[Problem statement]
Find all lines in the listing that include the word "readDir", then copy them.

[Data for this exercise]
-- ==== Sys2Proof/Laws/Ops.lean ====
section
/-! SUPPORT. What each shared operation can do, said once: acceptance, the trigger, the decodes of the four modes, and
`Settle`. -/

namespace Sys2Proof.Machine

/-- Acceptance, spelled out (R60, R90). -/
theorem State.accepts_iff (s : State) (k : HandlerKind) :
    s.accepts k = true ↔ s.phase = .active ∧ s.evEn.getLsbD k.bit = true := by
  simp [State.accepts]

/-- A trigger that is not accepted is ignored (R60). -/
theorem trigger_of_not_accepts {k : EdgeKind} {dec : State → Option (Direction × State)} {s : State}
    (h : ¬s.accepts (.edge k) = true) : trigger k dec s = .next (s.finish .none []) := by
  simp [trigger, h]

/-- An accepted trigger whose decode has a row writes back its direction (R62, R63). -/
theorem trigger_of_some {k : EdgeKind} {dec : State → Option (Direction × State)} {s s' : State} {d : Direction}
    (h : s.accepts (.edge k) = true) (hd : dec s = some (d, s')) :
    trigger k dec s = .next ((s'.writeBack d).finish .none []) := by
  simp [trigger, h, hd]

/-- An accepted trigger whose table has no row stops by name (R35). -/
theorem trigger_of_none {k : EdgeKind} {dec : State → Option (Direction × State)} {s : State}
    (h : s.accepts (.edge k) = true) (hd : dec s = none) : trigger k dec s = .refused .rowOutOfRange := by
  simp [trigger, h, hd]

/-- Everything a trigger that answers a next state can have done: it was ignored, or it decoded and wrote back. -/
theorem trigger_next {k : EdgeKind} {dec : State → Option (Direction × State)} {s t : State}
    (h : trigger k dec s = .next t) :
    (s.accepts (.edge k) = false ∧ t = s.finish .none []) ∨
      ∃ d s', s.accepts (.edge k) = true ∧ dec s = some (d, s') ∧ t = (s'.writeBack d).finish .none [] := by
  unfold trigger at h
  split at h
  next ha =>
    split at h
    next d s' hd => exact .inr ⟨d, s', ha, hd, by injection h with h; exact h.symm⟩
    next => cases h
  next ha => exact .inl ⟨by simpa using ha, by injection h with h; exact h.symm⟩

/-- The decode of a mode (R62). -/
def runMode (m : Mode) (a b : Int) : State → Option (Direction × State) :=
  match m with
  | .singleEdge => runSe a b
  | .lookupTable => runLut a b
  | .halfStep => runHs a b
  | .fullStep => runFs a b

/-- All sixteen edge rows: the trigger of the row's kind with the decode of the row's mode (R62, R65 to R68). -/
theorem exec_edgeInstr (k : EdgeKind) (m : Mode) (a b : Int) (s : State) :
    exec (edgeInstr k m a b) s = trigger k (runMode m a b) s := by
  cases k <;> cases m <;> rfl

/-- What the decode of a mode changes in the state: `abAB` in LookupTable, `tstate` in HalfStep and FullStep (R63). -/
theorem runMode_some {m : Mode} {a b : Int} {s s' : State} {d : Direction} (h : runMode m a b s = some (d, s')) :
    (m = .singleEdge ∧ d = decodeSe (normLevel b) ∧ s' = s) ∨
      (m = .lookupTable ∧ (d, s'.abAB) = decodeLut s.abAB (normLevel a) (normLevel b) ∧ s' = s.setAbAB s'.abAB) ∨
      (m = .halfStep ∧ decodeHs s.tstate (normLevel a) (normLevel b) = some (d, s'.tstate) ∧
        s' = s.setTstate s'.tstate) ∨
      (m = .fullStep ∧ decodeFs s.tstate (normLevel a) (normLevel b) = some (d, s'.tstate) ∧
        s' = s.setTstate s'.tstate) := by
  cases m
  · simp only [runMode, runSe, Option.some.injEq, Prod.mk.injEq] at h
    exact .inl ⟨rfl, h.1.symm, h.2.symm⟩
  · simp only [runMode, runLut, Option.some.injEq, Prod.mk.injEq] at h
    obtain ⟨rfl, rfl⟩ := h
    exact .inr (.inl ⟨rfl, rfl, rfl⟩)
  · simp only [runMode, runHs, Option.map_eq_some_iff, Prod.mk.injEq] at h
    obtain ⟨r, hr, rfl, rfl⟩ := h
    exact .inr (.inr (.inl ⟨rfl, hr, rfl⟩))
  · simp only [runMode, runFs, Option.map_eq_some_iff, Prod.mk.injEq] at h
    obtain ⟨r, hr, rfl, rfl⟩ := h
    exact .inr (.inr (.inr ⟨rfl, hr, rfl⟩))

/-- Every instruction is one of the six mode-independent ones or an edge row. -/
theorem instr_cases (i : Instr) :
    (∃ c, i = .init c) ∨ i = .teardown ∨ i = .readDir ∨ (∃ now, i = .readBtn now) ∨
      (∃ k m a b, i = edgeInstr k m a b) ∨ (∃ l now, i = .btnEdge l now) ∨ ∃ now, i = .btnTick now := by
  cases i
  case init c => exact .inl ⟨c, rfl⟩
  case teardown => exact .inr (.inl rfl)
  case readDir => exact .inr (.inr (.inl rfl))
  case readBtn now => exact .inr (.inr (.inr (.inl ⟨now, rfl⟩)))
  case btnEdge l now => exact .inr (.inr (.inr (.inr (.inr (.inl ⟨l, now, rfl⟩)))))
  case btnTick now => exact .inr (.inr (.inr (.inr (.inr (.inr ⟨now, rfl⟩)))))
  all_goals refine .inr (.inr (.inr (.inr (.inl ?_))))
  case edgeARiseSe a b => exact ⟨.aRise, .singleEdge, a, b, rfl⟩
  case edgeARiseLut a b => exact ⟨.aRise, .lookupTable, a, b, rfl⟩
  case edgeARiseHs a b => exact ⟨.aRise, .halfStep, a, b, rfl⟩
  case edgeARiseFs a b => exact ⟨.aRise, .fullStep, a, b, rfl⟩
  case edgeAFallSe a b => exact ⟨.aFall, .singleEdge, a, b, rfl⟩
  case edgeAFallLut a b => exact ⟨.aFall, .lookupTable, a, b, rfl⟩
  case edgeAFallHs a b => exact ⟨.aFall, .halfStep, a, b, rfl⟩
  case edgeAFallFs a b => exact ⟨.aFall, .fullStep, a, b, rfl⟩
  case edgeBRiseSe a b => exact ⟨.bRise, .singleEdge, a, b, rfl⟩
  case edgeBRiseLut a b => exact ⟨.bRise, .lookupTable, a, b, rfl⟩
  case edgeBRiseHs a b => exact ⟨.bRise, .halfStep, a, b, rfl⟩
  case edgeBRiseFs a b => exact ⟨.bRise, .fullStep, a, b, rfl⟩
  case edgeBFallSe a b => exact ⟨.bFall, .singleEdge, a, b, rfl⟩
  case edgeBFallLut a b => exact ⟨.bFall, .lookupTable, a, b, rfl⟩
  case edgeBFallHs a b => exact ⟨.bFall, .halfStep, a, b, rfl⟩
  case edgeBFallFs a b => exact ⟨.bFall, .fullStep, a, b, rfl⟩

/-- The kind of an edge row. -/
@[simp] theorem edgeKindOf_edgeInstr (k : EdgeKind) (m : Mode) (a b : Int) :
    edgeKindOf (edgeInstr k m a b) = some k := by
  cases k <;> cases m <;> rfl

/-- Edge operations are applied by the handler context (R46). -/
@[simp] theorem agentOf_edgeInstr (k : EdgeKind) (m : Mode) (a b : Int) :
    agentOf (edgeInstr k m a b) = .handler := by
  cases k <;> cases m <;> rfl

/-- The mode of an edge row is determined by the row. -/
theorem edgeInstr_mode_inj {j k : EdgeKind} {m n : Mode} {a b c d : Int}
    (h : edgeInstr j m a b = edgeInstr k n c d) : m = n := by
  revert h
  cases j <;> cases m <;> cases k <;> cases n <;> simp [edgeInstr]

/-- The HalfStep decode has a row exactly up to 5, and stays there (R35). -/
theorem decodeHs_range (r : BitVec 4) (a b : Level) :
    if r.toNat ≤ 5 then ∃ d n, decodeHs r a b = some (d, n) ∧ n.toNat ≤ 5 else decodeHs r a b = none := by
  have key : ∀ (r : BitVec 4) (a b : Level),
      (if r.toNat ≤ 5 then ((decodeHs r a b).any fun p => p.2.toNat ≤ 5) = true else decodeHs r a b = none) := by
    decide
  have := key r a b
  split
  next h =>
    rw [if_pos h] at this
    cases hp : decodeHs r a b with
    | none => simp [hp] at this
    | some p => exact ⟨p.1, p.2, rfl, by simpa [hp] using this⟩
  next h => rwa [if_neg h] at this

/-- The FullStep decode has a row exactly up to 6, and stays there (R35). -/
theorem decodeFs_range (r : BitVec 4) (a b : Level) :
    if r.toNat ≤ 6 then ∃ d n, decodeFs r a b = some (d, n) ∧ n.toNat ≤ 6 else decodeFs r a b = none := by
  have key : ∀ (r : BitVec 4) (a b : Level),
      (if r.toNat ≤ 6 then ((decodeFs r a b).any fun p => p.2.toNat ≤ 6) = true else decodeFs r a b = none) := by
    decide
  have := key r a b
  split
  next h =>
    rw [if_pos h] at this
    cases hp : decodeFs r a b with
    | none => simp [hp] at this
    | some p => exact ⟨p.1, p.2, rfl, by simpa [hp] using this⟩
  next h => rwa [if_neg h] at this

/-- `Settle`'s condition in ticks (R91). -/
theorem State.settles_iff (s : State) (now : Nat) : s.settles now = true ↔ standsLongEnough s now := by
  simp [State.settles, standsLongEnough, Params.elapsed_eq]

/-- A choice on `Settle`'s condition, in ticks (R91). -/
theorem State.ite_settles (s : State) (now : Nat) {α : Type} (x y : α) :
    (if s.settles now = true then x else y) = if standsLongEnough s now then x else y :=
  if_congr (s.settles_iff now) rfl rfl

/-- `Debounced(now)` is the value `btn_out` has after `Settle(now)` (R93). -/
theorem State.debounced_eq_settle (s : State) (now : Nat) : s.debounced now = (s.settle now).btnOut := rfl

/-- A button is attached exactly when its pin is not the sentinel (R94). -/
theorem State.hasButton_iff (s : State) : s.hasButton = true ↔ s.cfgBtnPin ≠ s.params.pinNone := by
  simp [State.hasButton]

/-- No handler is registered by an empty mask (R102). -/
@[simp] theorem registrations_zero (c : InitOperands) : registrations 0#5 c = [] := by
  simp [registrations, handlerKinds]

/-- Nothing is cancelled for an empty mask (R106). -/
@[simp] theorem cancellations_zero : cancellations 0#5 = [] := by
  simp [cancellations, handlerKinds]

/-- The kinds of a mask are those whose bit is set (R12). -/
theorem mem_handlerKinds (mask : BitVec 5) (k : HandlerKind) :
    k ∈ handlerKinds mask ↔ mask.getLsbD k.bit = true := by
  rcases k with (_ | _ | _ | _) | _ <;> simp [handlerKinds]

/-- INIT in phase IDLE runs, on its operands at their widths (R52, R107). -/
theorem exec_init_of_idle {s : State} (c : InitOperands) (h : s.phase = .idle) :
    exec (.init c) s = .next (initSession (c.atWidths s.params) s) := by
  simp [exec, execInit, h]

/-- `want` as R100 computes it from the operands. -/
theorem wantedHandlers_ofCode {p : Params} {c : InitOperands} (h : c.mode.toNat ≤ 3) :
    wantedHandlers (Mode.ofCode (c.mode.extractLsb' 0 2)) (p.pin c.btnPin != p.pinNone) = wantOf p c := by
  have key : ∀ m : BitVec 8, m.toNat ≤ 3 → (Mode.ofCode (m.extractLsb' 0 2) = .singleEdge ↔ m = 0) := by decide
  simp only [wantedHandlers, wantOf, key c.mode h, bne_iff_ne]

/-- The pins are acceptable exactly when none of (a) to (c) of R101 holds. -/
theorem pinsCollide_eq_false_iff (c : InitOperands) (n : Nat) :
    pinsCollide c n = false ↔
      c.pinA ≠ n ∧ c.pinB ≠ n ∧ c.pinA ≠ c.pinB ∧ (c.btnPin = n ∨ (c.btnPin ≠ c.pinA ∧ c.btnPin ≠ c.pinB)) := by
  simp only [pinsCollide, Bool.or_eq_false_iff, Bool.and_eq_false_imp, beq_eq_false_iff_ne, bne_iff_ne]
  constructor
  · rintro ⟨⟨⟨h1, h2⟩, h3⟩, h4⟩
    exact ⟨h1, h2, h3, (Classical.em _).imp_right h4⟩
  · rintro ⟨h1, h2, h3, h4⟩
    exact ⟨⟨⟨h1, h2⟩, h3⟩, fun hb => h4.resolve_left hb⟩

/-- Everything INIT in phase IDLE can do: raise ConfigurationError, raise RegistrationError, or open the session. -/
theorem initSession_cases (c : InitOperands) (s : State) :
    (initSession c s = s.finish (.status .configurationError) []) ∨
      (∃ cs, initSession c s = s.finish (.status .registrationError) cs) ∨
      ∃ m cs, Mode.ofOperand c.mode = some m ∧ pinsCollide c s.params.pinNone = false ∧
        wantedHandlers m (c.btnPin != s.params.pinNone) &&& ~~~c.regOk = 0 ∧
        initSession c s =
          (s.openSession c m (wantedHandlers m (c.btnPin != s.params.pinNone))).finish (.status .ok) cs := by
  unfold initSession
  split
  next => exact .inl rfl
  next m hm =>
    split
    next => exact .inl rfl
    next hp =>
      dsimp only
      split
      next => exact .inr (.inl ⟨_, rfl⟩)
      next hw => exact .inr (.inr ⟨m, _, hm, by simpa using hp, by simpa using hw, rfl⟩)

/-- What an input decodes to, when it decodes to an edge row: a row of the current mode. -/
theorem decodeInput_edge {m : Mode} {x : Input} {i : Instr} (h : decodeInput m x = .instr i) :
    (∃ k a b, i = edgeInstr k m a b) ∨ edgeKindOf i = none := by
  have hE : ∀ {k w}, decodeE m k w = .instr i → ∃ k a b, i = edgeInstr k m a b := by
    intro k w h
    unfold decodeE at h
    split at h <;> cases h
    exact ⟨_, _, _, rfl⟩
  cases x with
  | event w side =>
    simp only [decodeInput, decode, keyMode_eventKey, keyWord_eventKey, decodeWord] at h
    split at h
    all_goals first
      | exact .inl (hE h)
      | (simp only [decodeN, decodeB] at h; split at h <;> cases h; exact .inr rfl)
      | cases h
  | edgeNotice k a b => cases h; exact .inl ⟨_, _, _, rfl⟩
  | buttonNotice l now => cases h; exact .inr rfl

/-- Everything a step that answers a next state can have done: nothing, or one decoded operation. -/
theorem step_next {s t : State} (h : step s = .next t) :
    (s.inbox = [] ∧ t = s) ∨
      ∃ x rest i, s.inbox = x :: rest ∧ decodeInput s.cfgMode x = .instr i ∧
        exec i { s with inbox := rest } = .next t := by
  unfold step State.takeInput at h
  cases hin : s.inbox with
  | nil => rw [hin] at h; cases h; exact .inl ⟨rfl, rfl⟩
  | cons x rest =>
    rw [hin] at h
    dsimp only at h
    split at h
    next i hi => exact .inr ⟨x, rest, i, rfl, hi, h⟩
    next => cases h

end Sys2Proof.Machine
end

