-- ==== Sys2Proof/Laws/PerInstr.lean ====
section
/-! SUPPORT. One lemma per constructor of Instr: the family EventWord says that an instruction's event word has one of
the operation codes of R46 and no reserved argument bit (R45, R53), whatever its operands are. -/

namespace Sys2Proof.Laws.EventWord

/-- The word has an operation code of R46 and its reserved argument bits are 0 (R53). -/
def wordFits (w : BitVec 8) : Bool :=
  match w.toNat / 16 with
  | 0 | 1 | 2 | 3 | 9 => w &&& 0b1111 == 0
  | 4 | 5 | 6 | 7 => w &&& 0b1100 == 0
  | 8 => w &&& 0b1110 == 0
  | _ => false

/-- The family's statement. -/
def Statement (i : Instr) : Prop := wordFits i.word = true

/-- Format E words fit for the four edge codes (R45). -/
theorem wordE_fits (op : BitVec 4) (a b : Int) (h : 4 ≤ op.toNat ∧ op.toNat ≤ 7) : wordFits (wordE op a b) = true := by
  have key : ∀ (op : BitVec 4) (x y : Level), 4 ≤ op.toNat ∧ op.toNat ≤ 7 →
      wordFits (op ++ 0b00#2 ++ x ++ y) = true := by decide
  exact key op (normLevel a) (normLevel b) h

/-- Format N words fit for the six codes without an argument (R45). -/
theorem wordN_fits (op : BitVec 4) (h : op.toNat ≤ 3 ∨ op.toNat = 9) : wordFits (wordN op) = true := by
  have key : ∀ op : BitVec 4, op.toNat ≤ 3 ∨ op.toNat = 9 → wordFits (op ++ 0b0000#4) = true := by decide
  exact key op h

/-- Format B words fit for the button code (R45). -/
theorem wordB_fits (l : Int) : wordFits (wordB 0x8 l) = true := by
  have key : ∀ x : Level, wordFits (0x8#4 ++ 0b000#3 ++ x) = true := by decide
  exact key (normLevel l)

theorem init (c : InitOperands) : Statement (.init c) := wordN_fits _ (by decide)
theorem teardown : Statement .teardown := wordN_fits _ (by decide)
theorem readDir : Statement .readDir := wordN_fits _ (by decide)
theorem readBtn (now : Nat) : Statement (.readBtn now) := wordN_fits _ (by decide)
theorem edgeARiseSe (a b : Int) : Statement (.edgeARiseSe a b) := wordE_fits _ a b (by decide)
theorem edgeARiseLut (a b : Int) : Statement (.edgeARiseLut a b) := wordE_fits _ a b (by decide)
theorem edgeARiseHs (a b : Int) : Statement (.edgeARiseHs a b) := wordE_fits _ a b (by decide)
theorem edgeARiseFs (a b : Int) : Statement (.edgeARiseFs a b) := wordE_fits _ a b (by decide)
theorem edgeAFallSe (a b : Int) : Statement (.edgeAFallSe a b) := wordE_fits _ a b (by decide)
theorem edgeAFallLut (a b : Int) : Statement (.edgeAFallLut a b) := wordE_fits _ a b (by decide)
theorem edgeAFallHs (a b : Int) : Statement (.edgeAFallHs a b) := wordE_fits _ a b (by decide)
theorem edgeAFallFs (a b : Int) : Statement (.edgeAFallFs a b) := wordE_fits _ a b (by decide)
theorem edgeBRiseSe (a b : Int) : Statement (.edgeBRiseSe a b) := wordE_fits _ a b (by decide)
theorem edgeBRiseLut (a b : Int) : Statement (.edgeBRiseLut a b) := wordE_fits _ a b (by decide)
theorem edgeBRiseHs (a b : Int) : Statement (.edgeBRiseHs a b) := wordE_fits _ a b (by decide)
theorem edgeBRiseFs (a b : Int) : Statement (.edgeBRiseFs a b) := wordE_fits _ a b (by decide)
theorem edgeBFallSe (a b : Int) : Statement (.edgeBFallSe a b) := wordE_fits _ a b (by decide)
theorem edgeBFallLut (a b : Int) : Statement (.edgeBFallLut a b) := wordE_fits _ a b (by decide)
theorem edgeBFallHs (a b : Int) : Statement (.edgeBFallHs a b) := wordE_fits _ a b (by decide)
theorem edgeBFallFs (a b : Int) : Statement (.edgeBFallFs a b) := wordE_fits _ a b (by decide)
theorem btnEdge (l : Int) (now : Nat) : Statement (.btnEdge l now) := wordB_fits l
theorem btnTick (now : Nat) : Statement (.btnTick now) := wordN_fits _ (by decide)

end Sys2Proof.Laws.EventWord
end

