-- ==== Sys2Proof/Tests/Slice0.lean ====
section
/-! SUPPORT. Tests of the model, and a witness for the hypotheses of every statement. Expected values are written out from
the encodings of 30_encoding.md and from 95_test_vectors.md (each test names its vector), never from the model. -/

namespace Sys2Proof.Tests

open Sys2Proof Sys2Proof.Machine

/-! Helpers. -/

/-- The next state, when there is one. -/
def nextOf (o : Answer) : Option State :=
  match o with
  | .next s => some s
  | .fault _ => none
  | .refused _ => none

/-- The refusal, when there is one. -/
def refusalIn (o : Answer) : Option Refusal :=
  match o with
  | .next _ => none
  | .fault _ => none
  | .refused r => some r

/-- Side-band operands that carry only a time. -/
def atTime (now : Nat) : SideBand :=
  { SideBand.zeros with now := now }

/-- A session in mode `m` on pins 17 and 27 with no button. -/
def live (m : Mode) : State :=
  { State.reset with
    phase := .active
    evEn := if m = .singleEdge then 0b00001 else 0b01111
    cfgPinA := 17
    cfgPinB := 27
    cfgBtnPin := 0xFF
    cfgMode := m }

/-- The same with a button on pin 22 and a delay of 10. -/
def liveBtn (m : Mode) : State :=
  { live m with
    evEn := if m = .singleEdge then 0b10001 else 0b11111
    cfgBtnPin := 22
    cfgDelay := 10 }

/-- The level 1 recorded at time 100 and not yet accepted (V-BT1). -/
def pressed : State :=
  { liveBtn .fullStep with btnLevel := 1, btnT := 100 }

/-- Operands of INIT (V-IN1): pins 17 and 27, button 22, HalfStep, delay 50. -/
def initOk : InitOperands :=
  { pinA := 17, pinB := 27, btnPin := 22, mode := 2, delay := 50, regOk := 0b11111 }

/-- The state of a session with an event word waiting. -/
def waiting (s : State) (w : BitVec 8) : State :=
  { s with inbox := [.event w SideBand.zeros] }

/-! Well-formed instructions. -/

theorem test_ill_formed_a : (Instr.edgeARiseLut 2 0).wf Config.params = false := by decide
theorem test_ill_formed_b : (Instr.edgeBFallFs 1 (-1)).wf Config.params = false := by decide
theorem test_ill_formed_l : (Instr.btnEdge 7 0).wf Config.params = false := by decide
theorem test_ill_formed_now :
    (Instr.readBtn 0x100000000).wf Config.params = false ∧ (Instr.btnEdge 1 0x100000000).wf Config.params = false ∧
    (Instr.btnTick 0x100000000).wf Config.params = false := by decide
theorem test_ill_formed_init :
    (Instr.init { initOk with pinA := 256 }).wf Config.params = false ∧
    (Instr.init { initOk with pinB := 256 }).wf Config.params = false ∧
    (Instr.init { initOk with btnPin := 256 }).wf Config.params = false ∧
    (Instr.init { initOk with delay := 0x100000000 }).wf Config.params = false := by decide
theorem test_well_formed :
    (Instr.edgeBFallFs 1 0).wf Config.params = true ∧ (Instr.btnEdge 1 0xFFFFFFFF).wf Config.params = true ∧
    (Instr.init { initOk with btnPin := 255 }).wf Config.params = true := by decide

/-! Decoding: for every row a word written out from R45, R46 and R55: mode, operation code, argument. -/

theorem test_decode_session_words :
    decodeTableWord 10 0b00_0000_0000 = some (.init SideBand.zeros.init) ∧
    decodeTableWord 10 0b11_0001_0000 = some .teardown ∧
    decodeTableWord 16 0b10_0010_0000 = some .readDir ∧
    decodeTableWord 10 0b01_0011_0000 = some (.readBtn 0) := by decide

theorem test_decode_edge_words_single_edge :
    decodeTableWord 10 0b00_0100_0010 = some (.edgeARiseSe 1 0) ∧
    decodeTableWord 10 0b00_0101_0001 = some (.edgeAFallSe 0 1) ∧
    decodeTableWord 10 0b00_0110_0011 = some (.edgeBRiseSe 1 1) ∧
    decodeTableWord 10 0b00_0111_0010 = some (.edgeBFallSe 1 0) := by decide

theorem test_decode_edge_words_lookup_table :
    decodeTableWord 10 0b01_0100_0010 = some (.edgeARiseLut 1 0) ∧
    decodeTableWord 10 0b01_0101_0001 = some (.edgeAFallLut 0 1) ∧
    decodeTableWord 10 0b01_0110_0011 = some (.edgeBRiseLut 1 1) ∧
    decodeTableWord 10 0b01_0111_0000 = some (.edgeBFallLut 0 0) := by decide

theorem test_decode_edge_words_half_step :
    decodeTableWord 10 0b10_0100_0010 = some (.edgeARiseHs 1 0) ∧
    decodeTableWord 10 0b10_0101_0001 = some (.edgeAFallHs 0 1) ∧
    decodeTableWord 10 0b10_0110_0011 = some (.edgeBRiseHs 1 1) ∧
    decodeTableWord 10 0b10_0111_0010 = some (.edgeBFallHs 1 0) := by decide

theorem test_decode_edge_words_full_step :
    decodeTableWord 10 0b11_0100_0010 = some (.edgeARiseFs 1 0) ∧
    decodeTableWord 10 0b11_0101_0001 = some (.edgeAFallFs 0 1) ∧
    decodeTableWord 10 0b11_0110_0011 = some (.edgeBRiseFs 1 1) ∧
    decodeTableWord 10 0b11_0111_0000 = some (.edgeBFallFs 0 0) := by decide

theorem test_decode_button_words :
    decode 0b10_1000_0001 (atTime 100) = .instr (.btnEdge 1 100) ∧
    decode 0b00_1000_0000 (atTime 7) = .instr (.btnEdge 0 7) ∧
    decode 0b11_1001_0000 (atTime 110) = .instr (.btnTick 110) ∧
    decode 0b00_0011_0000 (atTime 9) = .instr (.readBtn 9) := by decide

[Output for this exercise]
    (∃ c, i = .init c) ∨ i = .teardown ∨ i = .readDir ∨ (∃ now, i = .readBtn now) ∨
  case readDir => exact .inr (.inr (.inl rfl))
theorem readDir : Statement .readDir := wordN_fits _ (by decide)
    decodeTableWord 16 0b10_0010_0000 = some .readDir ∧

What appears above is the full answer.